Once you reach the line containing "with_reducible apply State.logBytes_regsWf" in the entries below, write out that line and each one after it down to the line containing "unfold State.inOrder", exactly and with nothing added.

**Exercise material:**

^^^^

-- ==== Sys2Proof/Laws/CanonicalRegs.lean ====
section
/-! SUPPORT. Laws/CanonicalRegs.lean: every operation that writes registers keeps them in canonical form. -/

set_option linter.all false

namespace Sys2Proof.Machine

open Sys2Proof

/-- An operation that keeps the canonical form at each element keeps it over a list. -/
@[simp] theorem State.over_regsWf {α : Type} {f : State → α → State} (h : ∀ t a, Store.wfFrom resetWord 0 t.regs = true → Store.wfFrom resetWord 0 (f t a).regs = true)
    (s : State) (l : List α) (hs : Store.wfFrom resetWord 0 s.regs = true) : Store.wfFrom resetWord 0 (s.over l f).regs = true := by
  induction l generalizing s with
  | nil => exact hs
  | cons a l ih => exact ih (f s a) (h s a hs)

@[simp] theorem State.whenCore_regsWf {f : State → State} (h : ∀ t, Store.wfFrom resetWord 0 t.regs = true → Store.wfFrom resetWord 0 (f t).regs = true)
    (s : State) (hs : Store.wfFrom resetWord 0 s.regs = true) : Store.wfFrom resetWord 0 (s.whenCore f).regs = true := by
  unfold State.whenCore
  split
  · exact h s hs
  · exact hs

@[simp] theorem State.abortPoint_regsWf {f : State → State} (h : ∀ t : State, Store.wfFrom resetWord 0 t.regs = true → Store.wfFrom resetWord 0 (f t).regs = true)
    (s : State) (ap : Nat) (hs : Store.wfFrom resetWord 0 s.regs = true) (ha : ∀ t : State, Store.wfFrom resetWord 0 t.regs = true → Store.wfFrom resetWord 0 (t.abandon ap).regs = true) :
    Store.wfFrom resetWord 0 (s.abortPoint ap f).regs = true := by
  unfold State.abortPoint
  dsimp only
  split
  · exact h _ hs
  · exact ha _ hs

@[simp] theorem State.setReg_regsWf (s : State) (k : Nat) (w : Word) (h : Store.wfFrom resetWord 0 s.regs = true) :
    Store.wfFrom resetWord 0 (State.setReg s k w).regs = true := by
  unfold State.setReg
  (try dsimp only)
  (repeat' split) <;> (try simp [h])
  repeat' (first | with_reducible assumption | (intro) | with_reducible apply State.over_regsWf | split | dsimp only |
                    simp)

@[simp] theorem State.setRegN_regsWf (s : State) (k : Nat) (v : Nat) (h : Store.wfFrom resetWord 0 s.regs = true) :
    Store.wfFrom resetWord 0 (State.setRegN s k v).regs = true := by
  unfold State.setRegN
  (try dsimp only)
  (repeat' split) <;> (try simp [h])
  repeat' (first | with_reducible assumption | (intro) | with_reducible apply State.over_regsWf |
    with_reducible apply State.setReg_regsWf | split | dsimp only | simp)

@[simp] theorem State.setFld_regsWf (s : State) (k : Nat) (hi : Nat) (lo : Nat) (v : Nat) (h : Store.wfFrom resetWord 0 s.regs = true) :
    Store.wfFrom resetWord 0 (State.setFld s k hi lo v).regs = true := by
  unfold State.setFld
  (try dsimp only)
  (repeat' split) <;> (try simp [h])
  repeat' (first | with_reducible assumption | (intro) | with_reducible apply State.over_regsWf |
    with_reducible apply State.setReg_regsWf | split | dsimp only | simp)

@[simp] theorem State.setBit_regsWf (s : State) (k : Nat) (i : Nat) (b : Bool) (h : Store.wfFrom resetWord 0 s.regs = true) :
    Store.wfFrom resetWord 0 (State.setBit s k i b).regs = true := by
  unfold State.setBit
  (try dsimp only)
  (repeat' split) <;> (try simp [h])
  repeat' (first | with_reducible assumption | (intro) | with_reducible apply State.over_regsWf |
    with_reducible apply State.setFld_regsWf | split | dsimp only | simp)

@[simp] theorem State.countN_regsWf (s : State) (k : Nat) (n : Nat) (h : Store.wfFrom resetWord 0 s.regs = true) :
    Store.wfFrom resetWord 0 (State.countN s k n).regs = true := by
  unfold State.countN
  (try dsimp only)
  (repeat' split) <;> (try simp [h])
  repeat' (first | with_reducible assumption | (intro) | with_reducible apply State.over_regsWf |
    with_reducible apply State.setRegN_regsWf | split | dsimp only | simp)

@[simp] theorem State.count_regsWf (s : State) (k : Nat) (h : Store.wfFrom resetWord 0 s.regs = true) :
    Store.wfFrom resetWord 0 (State.count s k).regs = true := by
  unfold State.count
  (try dsimp only)
  (repeat' split) <;> (try simp [h])
  repeat' (first | with_reducible assumption | (intro) | with_reducible apply State.over_regsWf |
    with_reducible apply State.countN_regsWf | split | dsimp only | simp)

@[simp] theorem State.setReg48_regsWf (s : State) (lo : Nat) (v : Nat) (h : Store.wfFrom resetWord 0 s.regs = true) :
    Store.wfFrom resetWord 0 (State.setReg48 s lo v).regs = true := by
  unfold State.setReg48
  (try dsimp only)
  (repeat' split) <;> (try simp [h])
  repeat' (first | with_reducible assumption | (intro) | with_reducible apply State.over_regsWf |
    with_reducible apply State.setRegN_regsWf | split | dsimp only | simp)

@[simp] theorem State.count48_regsWf (s : State) (lo : Nat) (n : Nat) (h : Store.wfFrom resetWord 0 s.regs = true) :
    Store.wfFrom resetWord 0 (State.count48 s lo n).regs = true := by
  unfold State.count48
  (try dsimp only)
  (repeat' split) <;> (try simp [h])
  repeat' (first | with_reducible assumption | (intro) | with_reducible apply State.over_regsWf |
    with_reducible apply State.setReg48_regsWf | split | dsimp only | simp)

@[simp] theorem State.setBeatNum_regsWf (s : State) (b : Beat) (h : Store.wfFrom resetWord 0 s.regs = true) :
    Store.wfFrom resetWord 0 (State.setBeatNum s b).regs = true := by
  unfold State.setBeatNum
  (try dsimp only)
  (repeat' split) <;> (try simp [h])
  repeat' (first | with_reducible assumption | (intro) | with_reducible apply State.over_regsWf |
    with_reducible apply State.setReg48_regsWf | split | dsimp only | simp)

@[simp] theorem State.logBytes_regsWf (s : State) (src : Nat) (code : Nat) (data : List Byte) (h : Store.wfFrom resetWord 0 s.regs = true) :
    Store.wfFrom resetWord 0 (State.logBytes s src code data).regs = true := by
  unfold State.logBytes
  (try dsimp only)
  (repeat' split) <;> (try simp [h])
  repeat' (first | with_reducible assumption | (intro) | with_reducible apply State.over_regsWf |
    with_reducible apply State.count_regsWf | split | dsimp only | simp)

@[simp] theorem State.logEvent_regsWf (s : State) (src : Nat) (code : Nat) (data : List Nat) (h : Store.wfFrom resetWord 0 s.regs = true) :
    Store.wfFrom resetWord 0 (State.logEvent s src code data).regs = true := by
  unfold State.logEvent
  (try dsimp only)
  (repeat' split) <;> (try simp [h])
  repeat' (first | with_reducible assumption | (intro) | with_reducible apply State.over_regsWf |
    with_reducible apply State.logBytes_regsWf | split | dsimp only | simp)

@[simp] theorem State.inOrder_regsWf {f : State → State} (h : ∀ t : State, Store.wfFrom resetWord 0 t.regs = true → Store.wfFrom resetWord 0 (f t).regs = true)
    (s : State) (hs : Store.wfFrom resetWord 0 s.regs = true) : Store.wfFrom resetWord 0 (State.inOrder s f).regs = true := by
  unfold State.inOrder
  exact State.countN_regsWf _ _ _ (h _ hs)

@[simp] theorem State.takeReserves_regsWf (s : State) (h : Store.wfFrom resetWord 0 s.regs = true) :
    Store.wfFrom resetWord 0 (State.takeReserves s).regs = true := by
  unfold State.takeReserves
  (try dsimp only)
  (repeat' split) <;> (try simp [h])
  repeat' (first | with_reducible assumption | (intro) | with_reducible apply State.over_regsWf |
    with_reducible apply State.setBit_regsWf | split | dsimp only | simp)

@[simp] theorem State.emptyDeficit_regsWf (s : State) (q : QueueIx) (h : Store.wfFrom resetWord 0 s.regs = true) :
    Store.wfFrom resetWord 0 (State.emptyDeficit s q).regs = true := by
  unfold State.emptyDeficit
  (try dsimp only)
  (repeat' split) <;> (try simp [h])
  repeat' (first | with_reducible assumption | (intro) | with_reducible apply State.over_regsWf |
    with_reducible apply State.setRegN_regsWf | split | dsimp only | simp)

@[simp] theorem State.dropRef_regsWf (s : State) (q : QueueIx) (id : Nat) (h : Store.wfFrom resetWord 0 s.regs = true) :
    Store.wfFrom resetWord 0 (State.dropRef s q id).regs = true := by
  unfold State.dropRef
  (try dsimp only)
  (repeat' split) <;> (try (have hk1 := @State.modQueue_keeps; have hk2 := @State.release_keeps; simp [hk1, hk2, h]))
  repeat' (first | with_reducible assumption | (intro) | with_reducible apply State.over_regsWf |
    with_reducible apply State.emptyDeficit_regsWf | split | dsimp only |
                    (have hk1 := @State.modQueue_keeps; have hk2 := @State.release_keeps; simp [hk1, hk2]))

@[simp] theorem State.flushQueue_regsWf (s : State) (q : QueueIx) (h : Store.wfFrom resetWord 0 s.regs = true) :
    Store.wfFrom resetWord 0 (State.flushQueue s q).regs = true := by
  unfold State.flushQueue
  (try dsimp only)
  (repeat' split) <;> (try simp [h])
  repeat' (first | with_reducible assumption | (intro) | with_reducible apply State.over_regsWf |
    with_reducible apply State.dropRef_regsWf | with_reducible apply State.count_regsWf | split | dsimp only | simp)

@[simp] theorem State.flushPort_regsWf (s : State) (p : EgressPort) (lo : Nat) (hi : Nat) (h : Store.wfFrom resetWord 0 s.regs = true) :
    Store.wfFrom resetWord 0 (State.flushPort s p lo hi).regs = true := by
  unfold State.flushPort
  (try dsimp only)
  (repeat' split) <;> (try simp [h])
  repeat' (first | with_reducible assumption | (intro) | with_reducible apply State.over_regsWf |
    with_reducible apply State.flushQueue_regsWf | split | dsimp only | simp)

@[simp] theorem State.sift_regsWf (s : State) (c : Cls) (n : Nat) (y1 : List EgressPort) (h : Store.wfFrom resetWord 0 s.regs = true) :
    Store.wfFrom resetWord 0 (State.sift s c n y1).1.regs = true := by
  fun_induction State.sift s c n y1 <;> (try simp only [Prod.ext_iff] at *) <;> (try casesm* _ ∧ _) <;> subst_vars <;> simp_all +zetaDelta

@[simp] theorem State.joinQueue_regsWf (s : State) (q : QueueIx) (id : Nat) (n : Nat) (single : Bool) (h : Store.wfFrom resetWord 0 s.regs = true) :
    Store.wfFrom resetWord 0 (State.joinQueue s q id n single).regs = true := by
  unfold State.joinQueue
  (try dsimp only)
  (repeat' split) <;> (try (have hk1 := @State.modQueue_keeps; simp [hk1, h]))
  repeat' (first | with_reducible assumption | (intro) | with_reducible apply State.over_regsWf |
    with_reducible apply State.count48_regsWf | with_reducible apply State.count_regsWf | split | dsimp only |
                    (have hk1 := @State.modQueue_keeps; simp [hk1]))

^^^^

**Response box:**
    with_reducible apply State.logBytes_regsWf | split | dsimp only | simp)

@[simp] theorem State.inOrder_regsWf {f : State → State} (h : ∀ t : State, Store.wfFrom resetWord 0 t.regs = true → Store.wfFrom resetWord 0 (f t).regs = true)
    (s : State) (hs : Store.wfFrom resetWord 0 s.regs = true) : Store.wfFrom resetWord 0 (State.inOrder s f).regs = true := by
  unfold State.inOrder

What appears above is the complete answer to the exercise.